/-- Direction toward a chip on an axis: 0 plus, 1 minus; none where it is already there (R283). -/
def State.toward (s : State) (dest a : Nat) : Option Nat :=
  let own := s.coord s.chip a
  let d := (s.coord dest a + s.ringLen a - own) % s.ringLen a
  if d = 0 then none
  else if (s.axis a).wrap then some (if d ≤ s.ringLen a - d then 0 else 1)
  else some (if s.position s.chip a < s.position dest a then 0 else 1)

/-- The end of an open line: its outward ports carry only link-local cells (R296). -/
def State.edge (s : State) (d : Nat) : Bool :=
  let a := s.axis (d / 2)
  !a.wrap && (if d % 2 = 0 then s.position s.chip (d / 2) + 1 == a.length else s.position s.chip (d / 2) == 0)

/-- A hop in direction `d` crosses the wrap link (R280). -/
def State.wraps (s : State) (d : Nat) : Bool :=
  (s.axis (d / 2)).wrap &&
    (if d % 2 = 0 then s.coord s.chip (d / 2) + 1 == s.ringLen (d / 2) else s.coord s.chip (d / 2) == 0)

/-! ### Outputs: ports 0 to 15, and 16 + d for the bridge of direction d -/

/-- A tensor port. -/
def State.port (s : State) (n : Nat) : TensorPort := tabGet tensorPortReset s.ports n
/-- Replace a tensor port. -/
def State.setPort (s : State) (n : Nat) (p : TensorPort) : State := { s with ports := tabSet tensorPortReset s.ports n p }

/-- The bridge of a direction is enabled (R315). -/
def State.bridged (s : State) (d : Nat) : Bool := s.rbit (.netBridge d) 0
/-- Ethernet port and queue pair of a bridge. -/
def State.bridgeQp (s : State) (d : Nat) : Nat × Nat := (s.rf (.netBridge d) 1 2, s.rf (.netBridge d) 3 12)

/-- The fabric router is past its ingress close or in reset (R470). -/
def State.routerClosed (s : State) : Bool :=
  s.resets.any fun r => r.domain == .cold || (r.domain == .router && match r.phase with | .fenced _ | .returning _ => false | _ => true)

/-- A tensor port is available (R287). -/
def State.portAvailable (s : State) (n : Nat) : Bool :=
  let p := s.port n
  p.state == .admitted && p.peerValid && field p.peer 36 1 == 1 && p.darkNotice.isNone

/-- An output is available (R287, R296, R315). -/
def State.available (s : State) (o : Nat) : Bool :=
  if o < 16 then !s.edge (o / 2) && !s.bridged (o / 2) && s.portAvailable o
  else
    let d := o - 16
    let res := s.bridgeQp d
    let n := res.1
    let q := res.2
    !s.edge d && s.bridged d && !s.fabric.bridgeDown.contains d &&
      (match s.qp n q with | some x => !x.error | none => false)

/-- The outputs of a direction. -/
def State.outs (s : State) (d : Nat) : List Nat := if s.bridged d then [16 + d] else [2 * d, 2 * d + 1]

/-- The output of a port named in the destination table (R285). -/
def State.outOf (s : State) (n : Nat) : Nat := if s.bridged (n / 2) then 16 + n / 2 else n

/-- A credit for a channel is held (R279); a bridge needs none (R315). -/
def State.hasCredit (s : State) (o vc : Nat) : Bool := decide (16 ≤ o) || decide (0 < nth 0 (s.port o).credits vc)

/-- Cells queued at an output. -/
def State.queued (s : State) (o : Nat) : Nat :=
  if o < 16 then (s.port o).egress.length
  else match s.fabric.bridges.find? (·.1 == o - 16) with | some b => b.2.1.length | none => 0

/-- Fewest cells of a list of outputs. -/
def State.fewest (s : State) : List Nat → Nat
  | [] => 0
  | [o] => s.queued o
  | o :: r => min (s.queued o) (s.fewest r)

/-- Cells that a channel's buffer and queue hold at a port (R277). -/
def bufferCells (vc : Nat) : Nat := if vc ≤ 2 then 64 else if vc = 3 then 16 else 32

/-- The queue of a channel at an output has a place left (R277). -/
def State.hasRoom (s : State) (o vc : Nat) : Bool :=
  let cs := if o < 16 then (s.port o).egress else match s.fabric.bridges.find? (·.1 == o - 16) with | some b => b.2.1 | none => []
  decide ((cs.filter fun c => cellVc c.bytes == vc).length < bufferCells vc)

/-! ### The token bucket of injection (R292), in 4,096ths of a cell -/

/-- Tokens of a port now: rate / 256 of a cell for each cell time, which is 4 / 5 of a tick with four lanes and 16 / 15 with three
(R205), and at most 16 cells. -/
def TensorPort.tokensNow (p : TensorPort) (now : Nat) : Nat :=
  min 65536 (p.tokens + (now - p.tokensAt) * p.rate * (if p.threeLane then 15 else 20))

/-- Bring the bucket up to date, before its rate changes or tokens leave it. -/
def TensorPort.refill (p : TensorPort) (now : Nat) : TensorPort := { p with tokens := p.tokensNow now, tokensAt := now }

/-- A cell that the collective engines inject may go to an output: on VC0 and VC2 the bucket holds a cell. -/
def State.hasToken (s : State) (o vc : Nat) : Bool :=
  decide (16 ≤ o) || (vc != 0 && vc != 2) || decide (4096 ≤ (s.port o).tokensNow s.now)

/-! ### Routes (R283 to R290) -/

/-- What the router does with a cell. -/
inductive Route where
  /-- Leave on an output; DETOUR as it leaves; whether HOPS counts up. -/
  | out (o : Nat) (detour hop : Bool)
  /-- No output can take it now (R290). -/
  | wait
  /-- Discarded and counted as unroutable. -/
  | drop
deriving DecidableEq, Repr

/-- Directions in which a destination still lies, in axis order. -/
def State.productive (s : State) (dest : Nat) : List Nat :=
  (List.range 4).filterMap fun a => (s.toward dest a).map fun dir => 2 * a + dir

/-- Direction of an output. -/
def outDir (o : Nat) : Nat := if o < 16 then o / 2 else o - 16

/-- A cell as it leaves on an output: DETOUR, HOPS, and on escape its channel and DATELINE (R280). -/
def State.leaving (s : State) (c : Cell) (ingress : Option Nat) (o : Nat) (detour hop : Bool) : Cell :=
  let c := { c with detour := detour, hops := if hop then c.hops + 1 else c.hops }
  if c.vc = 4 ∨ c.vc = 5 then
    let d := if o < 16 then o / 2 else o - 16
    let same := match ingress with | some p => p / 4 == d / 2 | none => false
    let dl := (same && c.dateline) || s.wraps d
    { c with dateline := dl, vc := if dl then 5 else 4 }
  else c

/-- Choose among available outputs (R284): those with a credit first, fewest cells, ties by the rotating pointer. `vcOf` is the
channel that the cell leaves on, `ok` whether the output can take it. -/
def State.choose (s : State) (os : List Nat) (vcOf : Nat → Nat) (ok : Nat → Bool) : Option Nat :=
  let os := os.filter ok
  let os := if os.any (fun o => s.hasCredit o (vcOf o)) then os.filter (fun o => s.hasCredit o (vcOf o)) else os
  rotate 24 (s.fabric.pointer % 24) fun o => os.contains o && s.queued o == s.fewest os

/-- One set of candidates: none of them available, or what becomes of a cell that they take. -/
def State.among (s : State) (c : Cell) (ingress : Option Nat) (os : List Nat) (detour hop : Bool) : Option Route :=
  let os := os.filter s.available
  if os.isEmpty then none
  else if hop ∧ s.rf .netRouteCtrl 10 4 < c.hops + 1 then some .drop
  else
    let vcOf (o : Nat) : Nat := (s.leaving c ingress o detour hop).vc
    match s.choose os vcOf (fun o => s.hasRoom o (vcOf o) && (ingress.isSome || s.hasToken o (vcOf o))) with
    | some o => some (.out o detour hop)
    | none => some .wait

----

**Your assignment:**
Starting at the first line of the data above, retype each line exactly until you reach the line containing "let a := s.axis (d / 2)", and include that line too.

**Expected output:**
/-- Direction toward a chip on an axis: 0 plus, 1 minus; none where it is already there (R283). -/
def State.toward (s : State) (dest a : Nat) : Option Nat :=
  let own := s.coord s.chip a
  let d := (s.coord dest a + s.ringLen a - own) % s.ringLen a
  if d = 0 then none
  else if (s.axis a).wrap then some (if d ≤ s.ringLen a - d then 0 else 1)
  else some (if s.position s.chip a < s.position dest a then 0 else 1)

/-- The end of an open line: its outward ports carry only link-local cells (R296). -/
def State.edge (s : State) (d : Nat) : Bool :=
  let a := s.axis (d / 2)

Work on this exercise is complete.